Restate word for word the lines of the entries below, starting with the line that holds "let line := s.addrAt m h.scrubAt / 64" and ending with the line that holds "if s.setsNow Reg.TST_CAPAR", and no others.

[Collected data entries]
____________

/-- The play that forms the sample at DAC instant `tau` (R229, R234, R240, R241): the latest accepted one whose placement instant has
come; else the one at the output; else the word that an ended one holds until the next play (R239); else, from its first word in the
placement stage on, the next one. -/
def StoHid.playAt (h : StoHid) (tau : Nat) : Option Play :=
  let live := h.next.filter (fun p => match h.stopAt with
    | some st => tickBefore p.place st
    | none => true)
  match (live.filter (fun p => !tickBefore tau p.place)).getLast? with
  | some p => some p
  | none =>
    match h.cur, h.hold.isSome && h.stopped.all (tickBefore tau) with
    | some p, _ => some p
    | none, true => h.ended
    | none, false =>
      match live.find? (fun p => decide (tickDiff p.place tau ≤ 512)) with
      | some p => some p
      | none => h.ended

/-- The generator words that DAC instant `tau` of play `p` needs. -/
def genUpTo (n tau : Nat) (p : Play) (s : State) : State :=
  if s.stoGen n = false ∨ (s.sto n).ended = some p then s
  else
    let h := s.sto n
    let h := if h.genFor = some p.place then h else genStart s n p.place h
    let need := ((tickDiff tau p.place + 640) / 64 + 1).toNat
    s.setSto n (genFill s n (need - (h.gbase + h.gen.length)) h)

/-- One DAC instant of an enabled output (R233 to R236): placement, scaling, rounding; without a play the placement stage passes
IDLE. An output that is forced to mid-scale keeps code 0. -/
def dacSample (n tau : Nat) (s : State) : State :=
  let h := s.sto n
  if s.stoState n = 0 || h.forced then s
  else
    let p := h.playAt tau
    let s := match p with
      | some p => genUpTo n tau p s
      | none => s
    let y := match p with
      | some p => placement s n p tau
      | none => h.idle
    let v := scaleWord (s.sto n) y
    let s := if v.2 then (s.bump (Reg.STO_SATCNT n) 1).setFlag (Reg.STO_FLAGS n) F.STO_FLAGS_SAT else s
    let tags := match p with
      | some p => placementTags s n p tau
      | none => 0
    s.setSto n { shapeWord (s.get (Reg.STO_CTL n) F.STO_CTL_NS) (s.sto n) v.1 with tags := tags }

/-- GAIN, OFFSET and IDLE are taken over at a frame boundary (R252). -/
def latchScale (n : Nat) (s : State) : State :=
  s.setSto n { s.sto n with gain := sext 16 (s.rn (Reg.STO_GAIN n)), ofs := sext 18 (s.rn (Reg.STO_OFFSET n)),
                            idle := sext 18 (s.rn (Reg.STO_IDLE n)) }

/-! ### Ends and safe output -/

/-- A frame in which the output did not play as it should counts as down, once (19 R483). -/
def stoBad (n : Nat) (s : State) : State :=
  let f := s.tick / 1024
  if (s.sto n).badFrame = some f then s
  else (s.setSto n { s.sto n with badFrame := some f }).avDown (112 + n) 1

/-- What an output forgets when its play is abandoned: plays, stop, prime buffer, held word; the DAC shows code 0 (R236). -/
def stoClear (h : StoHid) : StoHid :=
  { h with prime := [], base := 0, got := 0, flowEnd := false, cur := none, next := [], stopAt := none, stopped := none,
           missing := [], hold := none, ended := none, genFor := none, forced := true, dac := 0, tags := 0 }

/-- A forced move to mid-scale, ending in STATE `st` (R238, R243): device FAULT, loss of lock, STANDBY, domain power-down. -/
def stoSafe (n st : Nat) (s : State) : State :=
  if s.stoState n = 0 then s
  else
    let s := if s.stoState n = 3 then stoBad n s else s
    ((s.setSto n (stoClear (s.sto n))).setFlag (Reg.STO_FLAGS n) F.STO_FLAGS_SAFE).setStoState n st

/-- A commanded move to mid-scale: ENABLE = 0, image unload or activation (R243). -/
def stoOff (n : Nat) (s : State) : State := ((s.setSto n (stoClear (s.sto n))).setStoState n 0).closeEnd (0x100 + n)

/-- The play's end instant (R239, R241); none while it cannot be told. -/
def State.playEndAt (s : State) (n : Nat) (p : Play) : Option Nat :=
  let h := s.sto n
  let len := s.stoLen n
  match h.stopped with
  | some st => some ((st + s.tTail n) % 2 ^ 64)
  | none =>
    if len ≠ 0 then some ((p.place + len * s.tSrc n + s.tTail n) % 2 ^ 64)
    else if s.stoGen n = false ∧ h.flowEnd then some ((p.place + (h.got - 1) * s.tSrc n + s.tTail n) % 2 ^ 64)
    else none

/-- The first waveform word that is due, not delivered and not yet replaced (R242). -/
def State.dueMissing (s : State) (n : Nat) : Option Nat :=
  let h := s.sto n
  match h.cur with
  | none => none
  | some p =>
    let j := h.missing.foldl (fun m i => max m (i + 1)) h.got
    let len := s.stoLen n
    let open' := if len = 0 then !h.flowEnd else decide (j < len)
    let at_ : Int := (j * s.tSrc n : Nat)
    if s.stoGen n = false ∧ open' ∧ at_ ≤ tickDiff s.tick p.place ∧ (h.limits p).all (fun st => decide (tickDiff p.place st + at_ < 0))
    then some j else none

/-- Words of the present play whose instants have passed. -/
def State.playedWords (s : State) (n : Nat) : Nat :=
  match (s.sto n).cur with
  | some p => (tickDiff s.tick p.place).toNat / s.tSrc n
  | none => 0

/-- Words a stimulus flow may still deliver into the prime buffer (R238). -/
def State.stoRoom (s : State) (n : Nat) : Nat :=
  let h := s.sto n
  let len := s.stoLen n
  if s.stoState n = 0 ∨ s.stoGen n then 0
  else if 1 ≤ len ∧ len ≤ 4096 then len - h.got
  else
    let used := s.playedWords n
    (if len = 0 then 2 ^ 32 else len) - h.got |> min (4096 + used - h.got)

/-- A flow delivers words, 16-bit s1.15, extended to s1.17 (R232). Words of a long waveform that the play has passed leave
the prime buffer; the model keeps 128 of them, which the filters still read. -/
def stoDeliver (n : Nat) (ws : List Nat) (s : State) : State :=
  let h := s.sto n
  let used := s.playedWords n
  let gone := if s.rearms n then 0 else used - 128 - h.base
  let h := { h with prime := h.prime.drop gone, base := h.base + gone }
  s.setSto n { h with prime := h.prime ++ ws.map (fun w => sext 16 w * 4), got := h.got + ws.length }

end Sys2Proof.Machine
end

____________

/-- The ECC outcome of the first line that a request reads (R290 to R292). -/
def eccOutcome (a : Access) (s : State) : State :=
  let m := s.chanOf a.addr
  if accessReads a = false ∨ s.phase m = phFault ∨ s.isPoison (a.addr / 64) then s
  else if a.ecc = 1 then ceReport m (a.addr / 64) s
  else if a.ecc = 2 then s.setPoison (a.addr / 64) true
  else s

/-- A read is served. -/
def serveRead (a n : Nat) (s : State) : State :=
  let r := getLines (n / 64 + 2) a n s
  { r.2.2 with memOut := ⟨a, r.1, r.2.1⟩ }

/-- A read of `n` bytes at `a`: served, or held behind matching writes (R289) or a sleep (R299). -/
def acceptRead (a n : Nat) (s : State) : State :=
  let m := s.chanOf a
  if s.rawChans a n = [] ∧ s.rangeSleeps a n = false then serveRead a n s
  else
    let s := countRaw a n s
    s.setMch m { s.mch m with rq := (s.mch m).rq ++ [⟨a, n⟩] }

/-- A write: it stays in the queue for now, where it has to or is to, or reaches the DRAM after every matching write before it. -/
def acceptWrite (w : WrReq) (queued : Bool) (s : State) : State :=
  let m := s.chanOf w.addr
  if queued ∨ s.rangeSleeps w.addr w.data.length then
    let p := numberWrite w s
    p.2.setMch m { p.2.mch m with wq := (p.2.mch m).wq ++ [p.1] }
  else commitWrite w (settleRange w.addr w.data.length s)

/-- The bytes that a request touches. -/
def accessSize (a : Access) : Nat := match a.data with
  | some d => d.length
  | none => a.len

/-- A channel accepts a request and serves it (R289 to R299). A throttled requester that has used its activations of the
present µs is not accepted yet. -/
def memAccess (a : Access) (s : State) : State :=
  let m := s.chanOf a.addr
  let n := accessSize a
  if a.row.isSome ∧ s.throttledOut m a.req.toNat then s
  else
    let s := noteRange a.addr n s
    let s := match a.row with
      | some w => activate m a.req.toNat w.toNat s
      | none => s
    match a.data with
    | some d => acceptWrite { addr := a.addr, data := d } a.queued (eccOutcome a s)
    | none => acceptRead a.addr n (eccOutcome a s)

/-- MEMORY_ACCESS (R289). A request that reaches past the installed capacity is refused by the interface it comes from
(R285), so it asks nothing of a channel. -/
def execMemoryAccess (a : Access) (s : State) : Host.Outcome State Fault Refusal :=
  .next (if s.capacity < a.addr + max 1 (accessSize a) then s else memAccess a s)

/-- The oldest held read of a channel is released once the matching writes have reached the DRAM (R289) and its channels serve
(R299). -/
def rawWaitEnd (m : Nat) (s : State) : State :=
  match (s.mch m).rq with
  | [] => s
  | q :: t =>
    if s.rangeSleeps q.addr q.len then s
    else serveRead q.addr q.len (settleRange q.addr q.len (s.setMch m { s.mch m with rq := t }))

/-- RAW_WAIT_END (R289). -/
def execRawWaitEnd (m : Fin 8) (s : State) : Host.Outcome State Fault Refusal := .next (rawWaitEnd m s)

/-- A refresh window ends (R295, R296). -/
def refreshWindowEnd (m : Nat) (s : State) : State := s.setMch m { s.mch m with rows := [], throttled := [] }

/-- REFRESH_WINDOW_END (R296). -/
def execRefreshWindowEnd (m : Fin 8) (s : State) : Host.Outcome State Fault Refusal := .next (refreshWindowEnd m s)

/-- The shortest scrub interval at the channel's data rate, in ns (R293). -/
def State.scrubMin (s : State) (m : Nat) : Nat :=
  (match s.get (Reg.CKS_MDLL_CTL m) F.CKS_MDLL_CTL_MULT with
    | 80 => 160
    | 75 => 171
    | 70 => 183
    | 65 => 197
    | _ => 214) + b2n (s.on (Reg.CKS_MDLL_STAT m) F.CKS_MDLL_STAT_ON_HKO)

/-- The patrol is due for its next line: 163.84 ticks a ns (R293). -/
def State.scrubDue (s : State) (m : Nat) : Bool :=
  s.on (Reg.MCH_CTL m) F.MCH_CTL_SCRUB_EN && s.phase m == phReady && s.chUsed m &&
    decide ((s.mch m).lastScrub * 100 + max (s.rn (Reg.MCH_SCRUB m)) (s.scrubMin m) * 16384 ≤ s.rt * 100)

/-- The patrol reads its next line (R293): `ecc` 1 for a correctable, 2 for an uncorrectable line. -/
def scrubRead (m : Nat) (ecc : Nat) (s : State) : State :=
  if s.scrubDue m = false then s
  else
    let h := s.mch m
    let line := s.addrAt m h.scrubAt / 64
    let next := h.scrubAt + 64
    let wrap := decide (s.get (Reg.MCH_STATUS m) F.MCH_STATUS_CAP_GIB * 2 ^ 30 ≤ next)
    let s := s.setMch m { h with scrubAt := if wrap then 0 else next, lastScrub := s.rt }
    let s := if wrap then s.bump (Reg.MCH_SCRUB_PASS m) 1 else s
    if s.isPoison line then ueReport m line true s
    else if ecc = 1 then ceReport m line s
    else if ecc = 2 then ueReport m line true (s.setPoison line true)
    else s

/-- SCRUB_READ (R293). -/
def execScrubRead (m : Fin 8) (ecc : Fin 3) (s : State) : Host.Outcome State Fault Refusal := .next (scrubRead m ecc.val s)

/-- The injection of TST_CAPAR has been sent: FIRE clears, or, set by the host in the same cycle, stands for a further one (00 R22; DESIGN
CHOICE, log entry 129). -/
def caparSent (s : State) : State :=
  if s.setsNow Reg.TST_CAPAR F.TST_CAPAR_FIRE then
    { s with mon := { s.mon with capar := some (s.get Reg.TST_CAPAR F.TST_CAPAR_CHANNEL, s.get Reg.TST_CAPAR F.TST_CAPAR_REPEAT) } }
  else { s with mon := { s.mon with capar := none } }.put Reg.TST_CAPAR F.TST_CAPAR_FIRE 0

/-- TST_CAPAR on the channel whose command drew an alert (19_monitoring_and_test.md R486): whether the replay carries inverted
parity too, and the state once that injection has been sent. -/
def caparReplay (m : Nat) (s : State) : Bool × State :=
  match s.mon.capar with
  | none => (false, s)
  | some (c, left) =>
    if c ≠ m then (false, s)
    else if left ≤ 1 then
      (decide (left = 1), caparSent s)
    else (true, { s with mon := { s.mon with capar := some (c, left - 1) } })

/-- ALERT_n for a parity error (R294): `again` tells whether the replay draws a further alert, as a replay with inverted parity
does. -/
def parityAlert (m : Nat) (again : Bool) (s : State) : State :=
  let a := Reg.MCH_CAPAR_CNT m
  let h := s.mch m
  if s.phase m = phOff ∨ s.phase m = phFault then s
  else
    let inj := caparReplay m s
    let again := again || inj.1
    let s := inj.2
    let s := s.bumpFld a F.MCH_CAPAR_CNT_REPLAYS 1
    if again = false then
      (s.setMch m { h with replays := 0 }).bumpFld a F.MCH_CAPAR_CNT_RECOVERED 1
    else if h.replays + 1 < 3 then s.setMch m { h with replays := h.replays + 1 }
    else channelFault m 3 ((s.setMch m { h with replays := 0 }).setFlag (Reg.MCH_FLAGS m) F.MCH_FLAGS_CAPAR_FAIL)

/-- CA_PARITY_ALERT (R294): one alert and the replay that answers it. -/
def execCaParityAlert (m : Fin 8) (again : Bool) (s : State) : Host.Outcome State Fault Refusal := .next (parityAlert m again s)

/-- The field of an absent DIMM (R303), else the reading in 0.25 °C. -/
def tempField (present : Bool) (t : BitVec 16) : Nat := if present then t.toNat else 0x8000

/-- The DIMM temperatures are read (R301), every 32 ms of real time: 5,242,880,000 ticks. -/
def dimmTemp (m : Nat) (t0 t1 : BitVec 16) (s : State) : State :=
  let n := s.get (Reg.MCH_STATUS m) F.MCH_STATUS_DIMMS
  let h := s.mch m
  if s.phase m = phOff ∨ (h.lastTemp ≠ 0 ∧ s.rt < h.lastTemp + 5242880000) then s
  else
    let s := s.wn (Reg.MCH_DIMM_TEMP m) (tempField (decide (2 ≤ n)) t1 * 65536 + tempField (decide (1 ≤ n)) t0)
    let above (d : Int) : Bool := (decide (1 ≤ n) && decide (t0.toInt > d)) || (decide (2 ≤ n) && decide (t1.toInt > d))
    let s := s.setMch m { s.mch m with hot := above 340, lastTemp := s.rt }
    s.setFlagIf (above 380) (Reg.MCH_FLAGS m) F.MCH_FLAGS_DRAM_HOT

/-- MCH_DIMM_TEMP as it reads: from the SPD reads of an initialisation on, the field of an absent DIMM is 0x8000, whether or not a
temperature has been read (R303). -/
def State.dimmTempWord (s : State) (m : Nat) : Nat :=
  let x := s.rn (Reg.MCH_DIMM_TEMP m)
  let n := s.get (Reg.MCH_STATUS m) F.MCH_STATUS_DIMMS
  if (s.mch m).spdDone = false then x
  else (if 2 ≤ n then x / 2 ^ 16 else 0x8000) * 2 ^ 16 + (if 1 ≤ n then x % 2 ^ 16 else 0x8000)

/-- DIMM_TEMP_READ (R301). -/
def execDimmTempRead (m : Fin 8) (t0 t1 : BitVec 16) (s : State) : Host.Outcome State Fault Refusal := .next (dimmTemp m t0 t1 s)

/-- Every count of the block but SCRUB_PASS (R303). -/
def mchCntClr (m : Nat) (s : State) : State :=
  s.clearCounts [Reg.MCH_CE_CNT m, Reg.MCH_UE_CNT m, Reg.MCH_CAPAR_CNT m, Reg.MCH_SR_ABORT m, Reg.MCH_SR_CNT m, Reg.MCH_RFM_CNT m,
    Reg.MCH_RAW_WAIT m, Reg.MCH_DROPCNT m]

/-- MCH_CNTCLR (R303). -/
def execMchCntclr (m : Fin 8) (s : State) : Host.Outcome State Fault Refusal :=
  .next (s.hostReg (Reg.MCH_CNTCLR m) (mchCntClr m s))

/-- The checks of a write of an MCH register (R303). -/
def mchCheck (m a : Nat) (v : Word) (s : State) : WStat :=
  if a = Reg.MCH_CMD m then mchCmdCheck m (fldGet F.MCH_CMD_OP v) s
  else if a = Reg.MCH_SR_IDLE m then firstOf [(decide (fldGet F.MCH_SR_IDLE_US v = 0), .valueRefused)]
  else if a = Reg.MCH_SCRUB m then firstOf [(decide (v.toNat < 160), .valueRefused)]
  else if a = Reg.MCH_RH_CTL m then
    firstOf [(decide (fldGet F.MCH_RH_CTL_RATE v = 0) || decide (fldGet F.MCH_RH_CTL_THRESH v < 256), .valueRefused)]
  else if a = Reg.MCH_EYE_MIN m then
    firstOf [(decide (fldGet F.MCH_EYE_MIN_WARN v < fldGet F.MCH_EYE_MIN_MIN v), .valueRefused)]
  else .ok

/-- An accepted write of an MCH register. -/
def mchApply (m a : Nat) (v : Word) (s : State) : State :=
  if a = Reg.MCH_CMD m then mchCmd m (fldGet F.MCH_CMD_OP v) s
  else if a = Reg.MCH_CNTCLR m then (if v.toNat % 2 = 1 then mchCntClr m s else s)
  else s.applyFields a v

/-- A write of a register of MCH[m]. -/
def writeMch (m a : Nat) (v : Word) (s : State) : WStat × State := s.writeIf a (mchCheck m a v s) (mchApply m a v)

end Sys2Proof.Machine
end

____________

§ FINAL ANSWER
    let line := s.addrAt m h.scrubAt / 64
    let next := h.scrubAt + 64
    let wrap := decide (s.get (Reg.MCH_STATUS m) F.MCH_STATUS_CAP_GIB * 2 ^ 30 ≤ next)
    let s := s.setMch m { h with scrubAt := if wrap then 0 else next, lastScrub := s.rt }
    let s := if wrap then s.bump (Reg.MCH_SCRUB_PASS m) 1 else s
    if s.isPoison line then ueReport m line true s
    else if ecc = 1 then ceReport m line s
    else if ecc = 2 then ueReport m line true (s.setPoison line true)
    else s

/-- SCRUB_READ (R293). -/
def execScrubRead (m : Fin 8) (ecc : Fin 3) (s : State) : Host.Outcome State Fault Refusal := .next (scrubRead m ecc.val s)

/-- The injection of TST_CAPAR has been sent: FIRE clears, or, set by the host in the same cycle, stands for a further one (00 R22; DESIGN
CHOICE, log entry 129). -/
def caparSent (s : State) : State :=
  if s.setsNow Reg.TST_CAPAR F.TST_CAPAR_FIRE then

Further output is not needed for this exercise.